Dev sinema stüdyoları, düzmece sinema fragmanları üreten kanallardan elde edilen reklam gelirlerinin kendilerine ödenmesi için YouTube’dan değişik bir talepte bulunduğu ortaya çıktı. YouTube’un yaklaşımı ise biraz daha farklı olacak görünüyor.
YouTube’u işgal etmeye başlayan geçersiz fragmanlar hakkında yaşananları, geçtiğimiz günlerde sizlerle paylaşmıştık. Teknoloji devi, Deadline tarafından yapılan bir incelemenin akabinde, Screen Culture ve KH Studio isimli iki tanınan kanalı hedef almıştı. Bu kanallar, yapay zeka ve düzenlenmiş görüntüler kullanarak izleyicilere aldatıcı içerikler sunduğu gerekçesiyle YouTube’un Partner Programı’ndan çıkarıldı ve artık reklam geliri elde edemiyor.
Deadline’ın yaptığı inceleme, bu kanalların izleyicileri, resmi olarak duyurulmayan yahut tamamen var olmayan sinemaların fragmanlarıyla kandırdığını ortaya koydu. Bu görüntüler arasında, Fransız televizyonunu yanıltan bir Superman fragmanı ve seride yer almayan aktörleri içeren uydurma bir James Bond fragmanı bulunuyordu. Aldatıcı olmasına karşın bu görüntüler milyonlarca izlenme aldı. Hatta kimi görüntülerin başlıklarında aldatıcı bir şekilde “resmi” (official) ifadesi yer alıyordu.
Film stüdyolarının düzmece fragmanlarla ilgili şaşırtan tutumu
Deadline ayrıyeten birtakım büyük sinema stüdyolarının bu düzmece fragmanlardan faydalandığını da ortaya çıkardı. Yayının savına göre, Warner Bros. Discovery ve Sonyi büyük stüdyolar, bu içerikleri kaldırtmak yerine, bu görüntülerden elde edilen reklam gelirlerini kendi hesaplarına yönlendirmek için YouTube’a talepte bulundu.
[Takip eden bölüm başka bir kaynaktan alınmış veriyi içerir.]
theorem nvTake_lk (n : Nat) (s : State) : lk (nvTake n s) = lk s := by
  induction n generalizing s with
  | zero => rfl
  | succ n ih =>
    have h : lk (programStart (chkLoad (jnvLoad s))) = lk s := by
      refine (programStart_lk _).trans ?_
      have h1 : lk (jnvLoad s) = lk s := by
        unfold jnvLoad
        split <;> rfl
      refine Eq.trans ?_ h1
      unfold chkLoad
      split
      · split <;> rfl
      · rfl
    unfold nvTake
    dsimp only
    refine Eq.trans ?_ h
    split
    · unfold incReject
      exact (ih _).trans ((raise_lk _ _ _ _).trans rfl)
    · split <;> rfl

theorem nvKick_lk (s : State) : lk (nvKick s) = lk s := by
  unfold nvKick
  split
  · exact nvTake_lk _ _
  · rfl

theorem nvKick_jseq (s : State) : (nvKick s).lg.jseq = s.lg.jseq := congrArg (fun k => k.1) (nvKick_lk s)

theorem nvKick_lastAccept (s : State) : (nvKick s).lg.lastAccept = s.lg.lastAccept := congrArg (fun k => k.2.1) (nvKick_lk s)

theorem nvKick_oplArm (s : State) : (nvKick s).lg.oplArm = s.lg.oplArm := congrArg (fun k => k.2.2.1) (nvKick_lk s)

theorem nvKick_incArm (s : State) : (nvKick s).lg.incArm = s.lg.incArm := congrArg (fun k => k.2.2.2.1) (nvKick_lk s)

theorem nvKick_ring (s : State) : (nvKick s).lg.ring.map (fun e => (e.jseq, e.code, e.path, e.args)) = s.lg.ring.map (fun e => (e.jseq, e.code, e.path, e.args)) :=
  congrArg (fun k => k.2.2.2.2.1) (nvKick_lk s)

theorem nvKick_banks (s : State) : (nvKick s).rg.banks.map (fun b => (b.jseq, b.code, b.waiting.isSome)) = s.rg.banks.map (fun b => (b.jseq, b.code, b.waiting.isSome)) :=
  congrArg (fun k => k.2.2.2.2.2) (nvKick_lk s)

theorem bankMod_of (p : Path) (f : CmdBank → CmdBank) (s : State) (h : s.rg.banks.length = 3) : bankOf (bankMod p f s) p = f (bankOf s p) := by
  have hp : pathBank p < s.rg.banks.length := by rw [h]; cases p <;> decide
  unfold bankOf bankMod
  simp [List.getD_eq_getElem?_getD, List.getElem?_modify, hp]

theorem cmdRefusal_bank (q p : Path) (f : CmdBank → CmdBank) (s : State) (c : Byte) (a : List Word) : cmdRefusal (bankMod q f s) p c a = cmdRefusal s p c a := rfl

theorem cmdGive_enters (code : Byte) (p : Path) (args : List Word) (s : State) (hl : s.rg.banks.length = 3) (h1 : pathOpen s p = true)
    (h2 : (bankOf s p).state ≠ 1) (h3 : spacingOver s = true) (h4 : cmdRefusal s p code args = none) :
    ∃ x, cmdGive code p args s = cmdEnter p code args x ∧ x.lg = s.lg ∧ x.rg.banks.length = 3 ∧ x.cyc = s.cyc ∧ (bankOf x p).code = code := by
  unfold cmdGive
  rw [if_pos h1]
  unfold cmdSubmit
  dsimp only
  have hb : bankOf (bankMod p (fun b => { b with args := args }) s) p = { bankOf s p with args := args } := bankMod_of p _ s hl
  rw [if_neg (by rw [hb]; exact h2)]
  generalize hx : bankMod p (fun b => { b with code := code, state := 1, result := 0, detail := 0, waiting := some (code, b.args) }) (bankMod p (fun b => { b with args := args }) s) = x
  have e1 : x.lg = s.lg := by rw [← hx]; rfl
  have e2 : x.rg.banks.length = 3 := by rw [← hx]; simp [bankMod, hl]
  have e3 : x.cyc = s.cyc := by rw [← hx]; rfl
  have e4 : (bankOf x p).code = code ∧ (bankOf x p).waiting = some (code, args) := by
    rw [← hx, bankMod_of _ _ _ (by simp [bankMod, hl]), hb]; exact ⟨rfl, rfl⟩
  have e5 : spacingOver x = true := by rw [← h3, ← hx]; rfl
  have e6 : cmdRefusal x p code args = none := by rw [← h4, ← hx, cmdRefusal_bank, cmdRefusal_bank]
  refine ⟨x, ?_, e1, e2, e3, e4.1⟩
  rw [if_pos e5]
  unfold cmdJudge
  rw [e4.2]
  dsimp only
  rw [e6]

theorem cmdEnter_lg (code : Byte) (p : Path) (args : List Word) (s : State) (hl : s.rg.banks.length = 3) :
    (cmdEnter p code args s).lg.jseq = s.lg.jseq + 1 ∧ (cmdEnter p code args s).lg.lastAccept = some s.now ∧ (bankOf (cmdEnter p code args s) p).jseq = s.lg.jseq ∧
    (bankOf (cmdEnter p code args s) p).code = (bankOf s p).code ∧ (bankOf (cmdEnter p code args s) p).waiting = none ∧
    ∃ e ∈ (cmdEnter p code args s).lg.ring, e.jseq = s.lg.jseq ∧ e.code = code ∧ e.path = p ∧ e.args = args := by
  unfold cmdEnter
  dsimp only
  rw [bankMod_of p _ _ (by exact hl)]
  refine ⟨rfl, rfl, rfl, rfl, rfl, ?_⟩
  generalize he : (⟨s.lg.jseq, code, p, cmdPersist code, false, 2, 0, 0, s.cyc.cyc, s.pwr.opsec, args⟩ : JEntry) = e
  refine ⟨e, ?_, by rw [← he], by rw [← he], by rw [← he], by rw [← he]⟩
  have hd : ∀ (k : Nat), 2048 = k → e ∈ List.drop ((s.lg.ring ++ [e]).length - k) (s.lg.ring ++ [e]) := by
    intro k hk
    rw [List.drop_append]
    apply List.mem_append_right
    rw [List.length_append, List.length_singleton, show s.lg.ring.length + 1 - k - s.lg.ring.length = 0 from by omega, List.drop_zero]
    exact List.mem_singleton.mpr rfl
  have h2 := hd 2048 (by omega)
  rw [bankMod_lg]
  dsimp only
  exact h2

theorem bank_kept {s u : State} (h : u.rg.banks.map (fun b => (b.jseq, b.code, b.waiting.isSome)) = s.rg.banks.map (fun b => (b.jseq, b.code, b.waiting.isSome))) (p : Path) :
    (bankOf u p).jseq = (bankOf s p).jseq ∧ (bankOf u p).code = (bankOf s p).code ∧ (bankOf u p).waiting.isSome = (bankOf s p).waiting.isSome := by
  have k := congrArg (fun l => l[pathBank p]?) h
  simp only [List.getElem?_map] at k
  unfold bankOf
  rw [List.getD_eq_getElem?_getD, List.getD_eq_getElem?_getD]
  cases hu : u.rg.banks[pathBank p]? <;> cases hs : s.rg.banks[pathBank p]? <;> rw [hu, hs] at k <;> simp_all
YouTube’un yönergelerine göre, tekrarlayan, aldatıcı ya da manipülatif içeriklerin platformda yer almasına izin verilmediği için bu kanalların cezalandırılması mantıklı görünüyor. Bununla birlikte, Screen Culture ve KH Studio’nun, bu karara karşı itiraz hakkı bulunuyor. Fakat bu olay, internet üzerindeki yanlış ve aldatıcı bilgilerin yayılması gibi giderek büyüyen bir sorunu bir defa daha gündeme taşıdı.
Üretken yapay zeka teknolojilerinin gelişmesi, bu sorunun boyutunu çok daha karmaşık bir hale getiriyor. Günümüzde bir görsel, video ya da ses kaydının gerçekliği sorgulanmadan yapay zeka eseri olabileceği göz önüne alınmalı. Sosyal medya ve video platformlarının bu bahiste alacağı kararlar, internet üzerinde bilgi doğruluğunun geleceği açısından kritik değere sahip.